What you should do: Print every entry below again. Nothing may differ from the original.

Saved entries
= = = = =

theorem execSqEntryTake_sys (hh q : Nat) (es : List (List DWord)) (s : State) :
    outSys (execSqEntryTake hh q es s) s.sys = s.sys := by
  unfold execSqEntryTake
  repeat' first
    | with_reducible rfl
    | with_reducible assumption
    | simp only [takeGroup_sys, outSys_next, outSys_done]
    | split
    | (intro _)
    | dsimp only

theorem pvReread_sys (s : State) (hh q : Nat) (d : List Word) :
    (pvReread s hh q d).sys = s.sys := by
  unfold pvReread
  repeat' first
    | with_reducible rfl
    | with_reducible assumption
    | simp only [State_setPvq_sys]
    | split
    | (intro _)
    | dsimp only

theorem execSqPhaseRetry_sys (hh q : Nat) (e : List DWord) (s : State) :
    outSys (execSqPhaseRetry hh q e s) s.sys = s.sys := by
  unfold execSqPhaseRetry
  repeat' first
    | with_reducible rfl
    | with_reducible assumption
    | simp only [takeGroup_sys, pvReread_sys, outSys_next, outSys_done]
    | split
    | (intro _)
    | dsimp only

theorem sqReadFail_sys (s : State) (hh q : Nat) :
    (sqReadFail s hh q).sys = s.sys := by
  unfold sqReadFail
  repeat' first
    | with_reducible rfl
    | with_reducible assumption
    | simp only [State_cnt0_sys, State_raise_sys, State_setSq_sys, State_setPvq_sys]
    | split
    | (intro _)
    | dsimp only

theorem execSqReadFail_sys (hh q : Nat) (s : State) :
    outSys (execSqReadFail hh q s) s.sys = s.sys := by
  unfold execSqReadFail
  repeat' first
    | with_reducible rfl
    | with_reducible assumption
    | simp only [sqReadFail_sys, outSys_done]
    | split
    | (intro _)
    | dsimp only

theorem postIdle_sys (s : State) (hh q : Nat) (m0 : Nat) :
    (postIdle s hh q m0).sys = s.sys := by
  cases m0 <;> unfold postIdle
  all_goals repeat' first
    | with_reducible rfl
    | with_reducible assumption
    | simp only [State_modHd_sys]
    | split
    | (intro _)
    | refine Eq.trans (admPost_sys (by assumption)) ?_
    | refine Eq.trans (postIdle_sys ..) ?_
    | dsimp only

theorem execSqIdle_sys (hh q : Nat) (s : State) :
    outSys (execSqIdle hh q s) s.sys = s.sys := by
  unfold execSqIdle
  repeat' first
    | with_reducible rfl
    | with_reducible assumption
    | simp only [State_w0_sys, State_put0_sys, State_setJob_sys, postIdle_sys, outSys_next, outSys_done]
    | split
    | (intro _)
    | dsimp only

theorem cqTarget_sys (s : State) (n hh vec : Nat) (en : Bool) :
    (cqTarget s n hh vec en).sys = s.sys := by
  unfold cqTarget
  repeat' first
    | with_reducible rfl
    | with_reducible assumption
    | simp only [State_setSrc_sys]
    | split
    | (intro _)
    | dsimp only

theorem admqFields_sys (s : State) (hh : Nat) (v : Word) :
    (admqFields s hh v).sys = s.sys := by
  unfold admqFields
  repeat' first
    | with_reducible rfl
    | with_reducible assumption
    | simp only [State_put0_sys]
    | split
    | (intro _)
    | dsimp only

theorem execAdmqEnable_sys (hh : Nat) (v : Word) (s : State) :
    outSys (execAdmqEnable hh v s) s.sys = s.sys := by
  unfold execAdmqEnable
  repeat' first
    | with_reducible rfl
    | with_reducible assumption
    | simp only [State_w0_sys, State_put0_sys, State_setSq_sys, State_setCq_sys, cqTarget_sys, admqFields_sys, outSys_next, outSys_done]
    | split
    | (intro _)
    | dsimp only

theorem execAdmqDisable_sys (hh : Nat) (v : Word) (s : State) :
    outSys (execAdmqDisable hh v s) s.sys = s.sys := by
  unfold execAdmqDisable
  repeat' first
    | with_reducible rfl
    | with_reducible assumption
    | simp only [State_put0_sys, State_setJob_sys, admqFields_sys, outSys_next]
    | split
    | (intro _)
    | dsimp only

theorem admCmd_sys (op : Nat) (is : AdmE → Bool) (hh : Nat) (s : State) (body : AdmE → State → State × Option (Nat × DWord))
    (hbody : ∀ x0 x1 u v, x1.sys = s.sys → body x0 x1 = (u, v) → u.sys = s.sys) :
    outSys (admCmd op is hh s body) s.sys = s.sys := by
  unfold admCmd
  repeat' first
    | with_reducible rfl
    | with_reducible assumption
    | simp only [State_modHd_sys, admFlush_sys, outSys_next, outSys_done]
    | split
    | (intro _)
    | refine hbody _ _ _ _ ?_ (by assumption)
    | refine Eq.trans (admPost_sys (by assumption)) ?_
    | dsimp only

= = = = =

Solution below:
theorem execSqEntryTake_sys (hh q : Nat) (es : List (List DWord)) (s : State) :
    outSys (execSqEntryTake hh q es s) s.sys = s.sys := by
  unfold execSqEntryTake
  repeat' first
    | with_reducible rfl
    | with_reducible assumption
    | simp only [takeGroup_sys, outSys_next, outSys_done]
    | split
    | (intro _)
    | dsimp only

theorem pvReread_sys (s : State) (hh q : Nat) (d : List Word) :
    (pvReread s hh q d).sys = s.sys := by
  unfold pvReread
  repeat' first
    | with_reducible rfl
    | with_reducible assumption
    | simp only [State_setPvq_sys]
    | split
    | (intro _)
    | dsimp only

theorem execSqPhaseRetry_sys (hh q : Nat) (e : List DWord) (s : State) :
    outSys (execSqPhaseRetry hh q e s) s.sys = s.sys := by
  unfold execSqPhaseRetry
  repeat' first
    | with_reducible rfl
    | with_reducible assumption
    | simp only [takeGroup_sys, pvReread_sys, outSys_next, outSys_done]
    | split
    | (intro _)
    | dsimp only

theorem sqReadFail_sys (s : State) (hh q : Nat) :
    (sqReadFail s hh q).sys = s.sys := by
  unfold sqReadFail
  repeat' first
    | with_reducible rfl
    | with_reducible assumption
    | simp only [State_cnt0_sys, State_raise_sys, State_setSq_sys, State_setPvq_sys]
    | split
    | (intro _)
    | dsimp only

theorem execSqReadFail_sys (hh q : Nat) (s : State) :
    outSys (execSqReadFail hh q s) s.sys = s.sys := by
  unfold execSqReadFail
  repeat' first
    | with_reducible rfl
    | with_reducible assumption
    | simp only [sqReadFail_sys, outSys_done]
    | split
    | (intro _)
    | dsimp only

theorem postIdle_sys (s : State) (hh q : Nat) (m0 : Nat) :
    (postIdle s hh q m0).sys = s.sys := by
  cases m0 <;> unfold postIdle
  all_goals repeat' first
    | with_reducible rfl
    | with_reducible assumption
    | simp only [State_modHd_sys]
    | split
    | (intro _)
    | refine Eq.trans (admPost_sys (by assumption)) ?_
    | refine Eq.trans (postIdle_sys ..) ?_
    | dsimp only

theorem execSqIdle_sys (hh q : Nat) (s : State) :
    outSys (execSqIdle hh q s) s.sys = s.sys := by
  unfold execSqIdle
  repeat' first
    | with_reducible rfl
    | with_reducible assumption
    | simp only [State_w0_sys, State_put0_sys, State_setJob_sys, postIdle_sys, outSys_next, outSys_done]
    | split
    | (intro _)
    | dsimp only

theorem cqTarget_sys (s : State) (n hh vec : Nat) (en : Bool) :
    (cqTarget s n hh vec en).sys = s.sys := by
  unfold cqTarget
  repeat' first
    | with_reducible rfl
    | with_reducible assumption
    | simp only [State_setSrc_sys]
    | split
    | (intro _)
    | dsimp only

theorem admqFields_sys (s : State) (hh : Nat) (v : Word) :
    (admqFields s hh v).sys = s.sys := by
  unfold admqFields
  repeat' first
    | with_reducible rfl
    | with_reducible assumption
    | simp only [State_put0_sys]
    | split
    | (intro _)
    | dsimp only

theorem execAdmqEnable_sys (hh : Nat) (v : Word) (s : State) :
    outSys (execAdmqEnable hh v s) s.sys = s.sys := by
  unfold execAdmqEnable
  repeat' first
    | with_reducible rfl
    | with_reducible assumption
    | simp only [State_w0_sys, State_put0_sys, State_setSq_sys, State_setCq_sys, cqTarget_sys, admqFields_sys, outSys_next, outSys_done]
    | split
    | (intro _)
    | dsimp only

theorem execAdmqDisable_sys (hh : Nat) (v : Word) (s : State) :
    outSys (execAdmqDisable hh v s) s.sys = s.sys := by
  unfold execAdmqDisable
  repeat' first
    | with_reducible rfl
    | with_reducible assumption
    | simp only [State_put0_sys, State_setJob_sys, admqFields_sys, outSys_next]
    | split
    | (intro _)
    | dsimp only

theorem admCmd_sys (op : Nat) (is : AdmE → Bool) (hh : Nat) (s : State) (body : AdmE → State → State × Option (Nat × DWord))
    (hbody : ∀ x0 x1 u v, x1.sys = s.sys → body x0 x1 = (u, v) → u.sys = s.sys) :
    outSys (admCmd op is hh s body) s.sys = s.sys := by
  unfold admCmd
  repeat' first
    | with_reducible rfl
    | with_reducible assumption
    | simp only [State_modHd_sys, admFlush_sys, outSys_next, outSys_done]
    | split
    | (intro _)
    | refine hbody _ _ _ _ ?_ (by assumption)
    | refine Eq.trans (admPost_sys (by assumption)) ?_
    | dsimp only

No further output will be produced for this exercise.